--- Records for this exercise ---

end Sys2Proof.Tests
end

section
/-! PROOFS. The command words: what the decoder accepts, which words it rejects as reserved (spec/30_encoding.md R71 to R75). -/

namespace Sys2Proof.Machine

open Safety

/-! ## Words that decode -/

theorem decodeFields_fields {charW : Nat} {i : Instr} (h : OperandFits charW i) : decodeFields charW i.fields = .ok i := by
  cases i with
  | lzEnc b =>
    refine (byteOperand_ok_iff _ _ _).mpr ⟨?_, ?_⟩
    · have := b.isLt
      simp [Instr.fields]; omega
    · simp [Instr.fields]
  | decStep v =>
    refine (unitOperand_ok_iff _ _ _).mpr ⟨?_, ?_⟩
    · have := v.isLt
      simp [Instr.fields]; omega
    · simp [Instr.fields]
  | encStep c => exact (charOperand_ok_iff charW c .encStep _).mpr ⟨h, rfl⟩
  | lzZero | lzSeed | lzStep | lzDraw | decInit | encInit => rfl

/-- Fields with `mbz` zero, the operation code of a command and the command's `arg` are the fields of the command. -/
theorem fields_eq_of_parts {x : Fields} {i : Instr} (hm : x.mbz = 0#7) (ho : x.op.toNat = i.fields.op.toNat)
    (ha : x.arg.toNat = i.fields.arg.toNat) : x = i.fields := by
  have hi : i.fields.mbz = 0#7 := by cases i <;> rfl
  exact Fields.ext (BitVec.eq_of_toNat_eq ho) (hm.trans hi.symm) (BitVec.eq_of_toNat_eq ha)

/-- A command without operand is read only from its own fields (R72). -/
theorem fields_of_noOperand {charW : Nat} {x : Fields} {i j : Instr} (h : noOperand x.arg i = .ok j) (hm : x.mbz = 0#7)
    (ho : x.op.toNat = i.fields.op.toNat) (ha : i.fields.arg = 0#21) (hf : OperandFits charW i) :
    x = j.fields ∧ OperandFits charW j := by
  obtain ⟨h0, rfl⟩ := (noOperand_ok_iff _ _ _).mp h
  exact ⟨fields_eq_of_parts hm ho (by simp [h0, ha]), hf⟩

theorem fields_of_decodeFields {charW : Nat} {x : Fields} {i : Instr} (h : decodeFields charW x = .ok i) :
    x = i.fields ∧ OperandFits charW i := by
  unfold decodeFields at h
  split at h
  case isFalse => cases h
  case isTrue hm =>
    split at h
    case h_1 ho | h_2 ho | h_3 ho | h_5 ho | h_6 ho | h_8 ho => exact fields_of_noOperand h hm ho rfl trivial
    case h_4 ho =>
      obtain ⟨hb, rfl⟩ := (byteOperand_ok_iff _ _ _).mp h
      refine ⟨fields_eq_of_parts hm ho ?_, trivial⟩
      simp [Instr.fields]; omega
    case h_7 ho =>
      obtain ⟨hu, rfl⟩ := (unitOperand_ok_iff _ _ _).mp h
      refine ⟨fields_eq_of_parts hm ho ?_, trivial⟩
      simp [Instr.fields]; omega
    case h_9 ho =>
      obtain ⟨hc, rfl⟩ := (charOperand_ok_iff _ _ _ _).mp h
      exact ⟨fields_eq_of_parts hm ho rfl, hc⟩
    case h_10 => cases h

/-- The decoder inverts the encoder, and accepts nothing but the words of commands whose operand fits (R71 to R75). -/
theorem decode_ok_iff {charW : Nat} {w : Cmd} {i : Instr} : decode charW w = .ok i ↔ encode i = w ∧ OperandFits charW i := by
  constructor
  · intro h
    obtain ⟨hx, hf⟩ := fields_of_decodeFields h
    exact ⟨by rw [encode, ← hx, wordOfFields_fieldsOfWord], hf⟩
  · rintro ⟨rfl, hf⟩
    rw [decode, encode, fieldsOfWord_wordOfFields]
    exact decodeFields_fields hf

/-- At the default width every operand fits: 21 bits are what a character has. -/
theorem operandFits_default (i : Instr) : OperandFits 21 i := by
  cases i with
  | encStep c => exact c.isLt
  | _ => trivial

/-- Settles O2: the decoder accepts exactly the words of commands whose operand fits. -/
theorem decodeOfEncode : Obligations.DecodeOfEncode :=
  ⟨fun _ _ hf => decode_ok_iff.mpr ⟨rfl, hf⟩, fun i => decode_ok_iff.mpr ⟨rfl, operandFits_default i⟩⟩

/-- Settles O3: the decoder accepts exactly the words of commands whose operand fits. -/
theorem encodeOfDecode : Obligations.EncodeOfDecode := fun _ _ _ h => (decode_ok_iff.mp h).1

/-- Settles O55: both widths accept words of commands only, and at width 21 every operand fits. -/
theorem narrowCharactersOnly : Obligations.NarrowCharactersOnly := by
  intro charW w i
  have hd : OperandFits 21 i := operandFits_default i
  simp only [decode_ok_iff, hd, and_true]

/-! ## Reserved words -/

/-- A result that is no `.ok` is an error. -/
theorem exists_error_iff {ε α : Type} {r : Except ε α} : (∃ e, r = .error e) ↔ ∀ a, r ≠ .ok a := by
  cases r <;> simp

theorem noOperand_error_iff (arg : BitVec 21) (i : Instr) : (∃ e, noOperand arg i = .error e) ↔ arg.toNat ≠ 0 := by
  simp [exists_error_iff, noOperand_ok_iff]

theorem byteOperand_error_iff (arg : BitVec 21) (mk : Byte → Instr) :
    (∃ e, byteOperand arg mk = .error e) ↔ 2 ^ 8 ≤ arg.toNat := by
  simp [exists_error_iff, byteOperand_ok_iff]

theorem unitOperand_error_iff (arg : BitVec 21) (mk : CodeUnit → Instr) :
    (∃ e, unitOperand arg mk = .error e) ↔ 2 ^ 5 ≤ arg.toNat := by
  simp [exists_error_iff, unitOperand_ok_iff]

theorem charOperand_error_iff (charW : Nat) (arg : BitVec 21) (mk : CharCode → Instr) :
    (∃ e, charOperand charW arg mk = .error e) ↔ 2 ^ charW ≤ arg.toNat := by
  simp [exists_error_iff, charOperand_ok_iff]

/-- The decoder rejects exactly the reserved words (R75): the assigned operation codes one by one, then the others. -/
theorem isReserved_iff_decode_error (charW : Nat) (w : Cmd) : IsReserved charW w ↔ ∃ e, decode charW w = .error e := by
  unfold IsReserved decode
  rw [← fieldsOfWord_op, ← fieldsOfWord_mbz, ← fieldsOfWord_arg]
  generalize fieldsOfWord w = x
  unfold decodeFields
  by_cases hm : x.mbz = 0#7
  · have hm' : x.mbz.toNat = 0 := by simp [hm]
    simp only [hm, if_true]
    split
    case h_1 ho | h_2 ho | h_3 ho | h_5 ho | h_6 ho | h_8 ho => simp [ho, noOperand_error_iff]
    case h_4 ho => simp [ho, byteOperand_error_iff]
    case h_7 ho => simp [ho, unitOperand_error_iff]
    case h_9 ho => simp [ho, charOperand_error_iff]
    case h_10 =>
      have hlt := x.op.isLt
      have hop : x.op.toNat ∈ [0x0, 0x6, 0x7, 0xC, 0xD, 0xE, 0xF] := by
        simp only [imp_false, List.mem_cons, List.not_mem_nil] at *
        omega
      exact iff_of_true (.inl hop) ⟨_, rfl⟩
  · have hm' : x.mbz.toNat ≠ 0 := fun h => hm (BitVec.eq_of_toNat_eq h)
    simp [hm, hm']

/-- The step on a word the decoder rejects. -/
theorem step_of_reserved {s : State} {w : Cmd} {rest : List HostMove} (h : s.hostMoves = .command w :: rest)
    (hr : IsReserved s.cfg.charW w) : step s = reservedWord w { s with hostMoves := rest } := by
  obtain ⟨e, he⟩ := (isReserved_iff_decode_error _ _).mp hr
  rw [step_of_command h]
  simp [runWord, he]

theorem reservedWord_of_ignore {s : State} (w : Cmd) (h : s.cfg.reservedWords = .ignore) :
    reservedWord w s = .next (s.respond .none) := by
  simp [reservedWord, h]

---

Return all lines from the data above with "rest" in them.

theorem step_of_reserved {s : State} {w : Cmd} {rest : List HostMove} (h : s.hostMoves = .command w :: rest)
    (hr : IsReserved s.cfg.charW w) : step s = reservedWord w { s with hostMoves := rest } := by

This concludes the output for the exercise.